DATA SHOWN Start Marker

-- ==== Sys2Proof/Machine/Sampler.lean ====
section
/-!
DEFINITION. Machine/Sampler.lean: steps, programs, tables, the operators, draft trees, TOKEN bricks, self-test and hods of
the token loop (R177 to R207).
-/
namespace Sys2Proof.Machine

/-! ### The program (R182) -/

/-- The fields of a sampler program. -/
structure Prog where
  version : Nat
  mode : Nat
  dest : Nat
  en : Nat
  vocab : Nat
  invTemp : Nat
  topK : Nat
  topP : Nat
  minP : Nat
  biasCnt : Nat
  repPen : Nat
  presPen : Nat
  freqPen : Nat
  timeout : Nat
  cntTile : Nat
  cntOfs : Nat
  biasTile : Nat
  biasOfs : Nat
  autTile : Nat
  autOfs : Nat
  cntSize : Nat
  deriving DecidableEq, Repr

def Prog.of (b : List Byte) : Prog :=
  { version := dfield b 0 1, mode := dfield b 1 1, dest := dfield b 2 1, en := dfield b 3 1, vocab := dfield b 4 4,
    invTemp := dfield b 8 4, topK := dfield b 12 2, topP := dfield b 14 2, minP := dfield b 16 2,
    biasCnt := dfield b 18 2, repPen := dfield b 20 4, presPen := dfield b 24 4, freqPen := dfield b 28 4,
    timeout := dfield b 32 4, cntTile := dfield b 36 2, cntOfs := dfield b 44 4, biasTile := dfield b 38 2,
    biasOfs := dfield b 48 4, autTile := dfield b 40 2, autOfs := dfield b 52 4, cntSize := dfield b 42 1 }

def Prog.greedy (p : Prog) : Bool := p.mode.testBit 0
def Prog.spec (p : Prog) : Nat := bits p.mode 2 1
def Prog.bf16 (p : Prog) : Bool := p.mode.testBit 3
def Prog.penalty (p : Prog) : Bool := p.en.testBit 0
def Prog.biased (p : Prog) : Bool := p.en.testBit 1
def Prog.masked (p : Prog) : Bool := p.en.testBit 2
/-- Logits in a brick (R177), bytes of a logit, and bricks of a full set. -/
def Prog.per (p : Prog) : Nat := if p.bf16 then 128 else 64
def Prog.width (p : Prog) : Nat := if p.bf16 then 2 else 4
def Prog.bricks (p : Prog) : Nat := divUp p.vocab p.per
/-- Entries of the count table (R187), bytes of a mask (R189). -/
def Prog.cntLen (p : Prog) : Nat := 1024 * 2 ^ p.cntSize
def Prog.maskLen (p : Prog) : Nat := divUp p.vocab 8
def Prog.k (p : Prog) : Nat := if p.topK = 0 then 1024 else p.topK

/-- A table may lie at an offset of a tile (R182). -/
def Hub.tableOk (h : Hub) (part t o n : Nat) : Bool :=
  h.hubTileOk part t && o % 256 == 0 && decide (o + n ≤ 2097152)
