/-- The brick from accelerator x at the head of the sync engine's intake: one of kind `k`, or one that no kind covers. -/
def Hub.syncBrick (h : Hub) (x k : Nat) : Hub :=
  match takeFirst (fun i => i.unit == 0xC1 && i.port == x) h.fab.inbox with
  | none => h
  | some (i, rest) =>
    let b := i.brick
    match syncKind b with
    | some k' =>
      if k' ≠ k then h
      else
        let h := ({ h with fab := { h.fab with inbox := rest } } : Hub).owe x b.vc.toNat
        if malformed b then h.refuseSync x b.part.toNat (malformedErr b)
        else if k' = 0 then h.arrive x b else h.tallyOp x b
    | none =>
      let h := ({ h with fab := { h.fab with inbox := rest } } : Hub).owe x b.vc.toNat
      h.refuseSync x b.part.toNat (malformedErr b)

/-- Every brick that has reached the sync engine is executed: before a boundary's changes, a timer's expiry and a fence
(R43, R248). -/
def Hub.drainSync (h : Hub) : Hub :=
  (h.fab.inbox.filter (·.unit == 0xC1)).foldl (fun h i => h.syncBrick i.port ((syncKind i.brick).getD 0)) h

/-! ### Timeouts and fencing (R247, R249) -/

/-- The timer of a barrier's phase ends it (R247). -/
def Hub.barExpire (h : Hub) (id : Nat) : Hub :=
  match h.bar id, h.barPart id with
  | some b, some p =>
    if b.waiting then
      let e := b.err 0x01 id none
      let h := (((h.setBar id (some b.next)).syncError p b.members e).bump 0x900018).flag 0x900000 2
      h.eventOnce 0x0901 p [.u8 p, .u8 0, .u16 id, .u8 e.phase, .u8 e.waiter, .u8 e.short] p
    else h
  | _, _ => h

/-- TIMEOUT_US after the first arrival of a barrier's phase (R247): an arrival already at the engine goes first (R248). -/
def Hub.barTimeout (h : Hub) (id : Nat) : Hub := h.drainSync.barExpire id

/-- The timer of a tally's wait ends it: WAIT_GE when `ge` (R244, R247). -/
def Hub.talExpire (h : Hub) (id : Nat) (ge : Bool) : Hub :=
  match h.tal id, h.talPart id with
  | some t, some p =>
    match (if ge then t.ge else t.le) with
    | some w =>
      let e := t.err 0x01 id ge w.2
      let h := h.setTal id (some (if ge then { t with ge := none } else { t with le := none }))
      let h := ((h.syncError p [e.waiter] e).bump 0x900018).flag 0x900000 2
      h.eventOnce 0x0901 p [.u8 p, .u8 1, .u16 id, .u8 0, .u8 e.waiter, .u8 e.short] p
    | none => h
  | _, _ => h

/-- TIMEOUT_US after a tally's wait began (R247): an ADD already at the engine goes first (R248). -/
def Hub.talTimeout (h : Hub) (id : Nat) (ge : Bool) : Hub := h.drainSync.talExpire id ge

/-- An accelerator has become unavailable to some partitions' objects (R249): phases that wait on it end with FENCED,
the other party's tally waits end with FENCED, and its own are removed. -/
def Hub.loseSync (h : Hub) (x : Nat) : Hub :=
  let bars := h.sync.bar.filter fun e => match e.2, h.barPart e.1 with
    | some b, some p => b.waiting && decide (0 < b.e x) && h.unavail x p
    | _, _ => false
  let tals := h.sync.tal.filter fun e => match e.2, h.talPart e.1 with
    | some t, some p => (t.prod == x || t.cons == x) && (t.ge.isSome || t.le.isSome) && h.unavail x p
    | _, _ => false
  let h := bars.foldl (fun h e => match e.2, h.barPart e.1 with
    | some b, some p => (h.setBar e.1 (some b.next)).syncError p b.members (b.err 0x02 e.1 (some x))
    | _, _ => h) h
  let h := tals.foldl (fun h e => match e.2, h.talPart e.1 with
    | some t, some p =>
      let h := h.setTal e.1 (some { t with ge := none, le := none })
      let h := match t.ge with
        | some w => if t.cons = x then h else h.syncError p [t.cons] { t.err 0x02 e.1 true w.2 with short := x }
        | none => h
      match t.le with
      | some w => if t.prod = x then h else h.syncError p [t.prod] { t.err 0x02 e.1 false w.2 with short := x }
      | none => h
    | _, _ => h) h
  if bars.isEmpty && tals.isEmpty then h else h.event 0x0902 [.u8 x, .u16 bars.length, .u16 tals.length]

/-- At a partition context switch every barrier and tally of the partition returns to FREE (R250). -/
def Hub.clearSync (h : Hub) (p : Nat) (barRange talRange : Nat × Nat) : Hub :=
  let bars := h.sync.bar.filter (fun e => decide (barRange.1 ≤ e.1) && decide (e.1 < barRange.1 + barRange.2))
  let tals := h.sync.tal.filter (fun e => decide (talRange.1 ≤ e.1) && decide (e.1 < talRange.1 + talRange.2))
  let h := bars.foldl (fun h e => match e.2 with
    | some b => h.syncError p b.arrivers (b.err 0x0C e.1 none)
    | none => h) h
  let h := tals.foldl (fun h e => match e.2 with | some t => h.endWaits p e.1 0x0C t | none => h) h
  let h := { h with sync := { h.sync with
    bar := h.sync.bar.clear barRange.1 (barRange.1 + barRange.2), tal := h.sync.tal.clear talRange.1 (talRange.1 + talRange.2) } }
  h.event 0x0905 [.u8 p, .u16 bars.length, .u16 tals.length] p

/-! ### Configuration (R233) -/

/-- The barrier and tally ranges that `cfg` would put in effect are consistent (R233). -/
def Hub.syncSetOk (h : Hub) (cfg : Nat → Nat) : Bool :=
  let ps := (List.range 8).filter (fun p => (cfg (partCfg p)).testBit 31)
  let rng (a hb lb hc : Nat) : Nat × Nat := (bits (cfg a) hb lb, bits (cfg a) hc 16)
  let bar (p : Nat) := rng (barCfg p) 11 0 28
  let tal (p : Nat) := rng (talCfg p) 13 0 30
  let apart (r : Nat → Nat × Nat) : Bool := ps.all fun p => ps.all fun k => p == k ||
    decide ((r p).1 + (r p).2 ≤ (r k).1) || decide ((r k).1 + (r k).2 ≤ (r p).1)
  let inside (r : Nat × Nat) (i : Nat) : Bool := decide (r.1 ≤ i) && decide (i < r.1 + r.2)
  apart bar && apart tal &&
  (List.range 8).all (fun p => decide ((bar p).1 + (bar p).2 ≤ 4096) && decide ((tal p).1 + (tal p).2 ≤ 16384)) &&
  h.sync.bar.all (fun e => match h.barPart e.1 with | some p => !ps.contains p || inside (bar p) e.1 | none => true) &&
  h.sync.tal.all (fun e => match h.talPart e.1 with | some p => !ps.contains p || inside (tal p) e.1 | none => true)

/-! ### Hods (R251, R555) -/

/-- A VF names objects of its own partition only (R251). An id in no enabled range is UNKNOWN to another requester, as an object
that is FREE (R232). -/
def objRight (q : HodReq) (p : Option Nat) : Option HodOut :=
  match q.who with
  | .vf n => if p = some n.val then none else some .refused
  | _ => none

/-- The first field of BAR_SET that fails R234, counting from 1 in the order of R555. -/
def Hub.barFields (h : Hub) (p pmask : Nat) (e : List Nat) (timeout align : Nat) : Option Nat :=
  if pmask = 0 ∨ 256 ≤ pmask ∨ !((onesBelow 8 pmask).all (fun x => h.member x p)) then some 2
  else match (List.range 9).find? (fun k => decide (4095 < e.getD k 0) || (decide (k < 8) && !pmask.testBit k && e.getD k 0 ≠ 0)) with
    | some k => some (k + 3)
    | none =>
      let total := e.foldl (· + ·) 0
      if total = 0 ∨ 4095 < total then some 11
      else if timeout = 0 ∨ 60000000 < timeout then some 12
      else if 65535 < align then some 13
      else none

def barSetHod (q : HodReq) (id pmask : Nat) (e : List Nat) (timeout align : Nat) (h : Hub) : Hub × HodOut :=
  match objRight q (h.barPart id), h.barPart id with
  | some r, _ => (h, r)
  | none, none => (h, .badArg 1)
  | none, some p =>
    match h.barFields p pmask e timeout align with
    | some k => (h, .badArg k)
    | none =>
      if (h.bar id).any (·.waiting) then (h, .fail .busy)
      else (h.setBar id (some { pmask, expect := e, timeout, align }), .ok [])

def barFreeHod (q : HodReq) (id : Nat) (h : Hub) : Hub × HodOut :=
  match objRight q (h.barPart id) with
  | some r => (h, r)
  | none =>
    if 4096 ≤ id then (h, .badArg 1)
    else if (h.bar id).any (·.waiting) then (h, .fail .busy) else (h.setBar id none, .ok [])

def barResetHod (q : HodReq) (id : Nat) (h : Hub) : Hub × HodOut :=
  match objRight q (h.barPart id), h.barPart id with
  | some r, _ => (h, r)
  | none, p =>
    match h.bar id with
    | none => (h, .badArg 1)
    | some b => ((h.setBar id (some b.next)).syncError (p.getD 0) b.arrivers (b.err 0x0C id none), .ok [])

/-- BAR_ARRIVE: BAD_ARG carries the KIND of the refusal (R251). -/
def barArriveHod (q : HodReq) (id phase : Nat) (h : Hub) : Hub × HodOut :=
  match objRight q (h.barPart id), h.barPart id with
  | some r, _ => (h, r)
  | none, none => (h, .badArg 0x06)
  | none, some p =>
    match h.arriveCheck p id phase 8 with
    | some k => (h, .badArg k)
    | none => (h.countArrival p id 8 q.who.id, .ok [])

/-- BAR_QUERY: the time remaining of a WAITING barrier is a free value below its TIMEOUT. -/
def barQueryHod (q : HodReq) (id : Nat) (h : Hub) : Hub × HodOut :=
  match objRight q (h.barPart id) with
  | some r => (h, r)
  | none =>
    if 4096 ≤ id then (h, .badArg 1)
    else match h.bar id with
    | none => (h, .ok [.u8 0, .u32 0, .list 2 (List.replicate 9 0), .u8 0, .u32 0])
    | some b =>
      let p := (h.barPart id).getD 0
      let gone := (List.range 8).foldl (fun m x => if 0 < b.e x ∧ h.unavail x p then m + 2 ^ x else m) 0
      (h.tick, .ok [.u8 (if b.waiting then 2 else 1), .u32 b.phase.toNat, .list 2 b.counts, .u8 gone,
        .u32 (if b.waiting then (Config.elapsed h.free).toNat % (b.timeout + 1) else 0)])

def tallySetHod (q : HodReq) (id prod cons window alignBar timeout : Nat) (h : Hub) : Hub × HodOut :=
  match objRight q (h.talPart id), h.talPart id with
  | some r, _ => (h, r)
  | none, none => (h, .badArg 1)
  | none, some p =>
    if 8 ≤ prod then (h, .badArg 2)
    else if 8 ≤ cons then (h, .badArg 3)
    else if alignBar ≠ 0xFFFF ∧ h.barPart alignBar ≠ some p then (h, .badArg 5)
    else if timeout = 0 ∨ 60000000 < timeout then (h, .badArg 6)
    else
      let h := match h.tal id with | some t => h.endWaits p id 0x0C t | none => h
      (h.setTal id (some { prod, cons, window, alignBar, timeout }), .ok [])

DATA SHOWN End Marker

BRIEF:
Please print the records above exactly from their first line. End with the line containing "program (R182) -/", and include it.

SOLUTION:
-- ==== Sys2Proof/Machine/Sampler.lean ====
section
/-!
DEFINITION. Machine/Sampler.lean: steps, programs, tables, the operators, draft trees, TOKEN bricks, self-test and hods of
the token loop (R177 to R207).
-/
namespace Sys2Proof.Machine

/-! ### The program (R182) -/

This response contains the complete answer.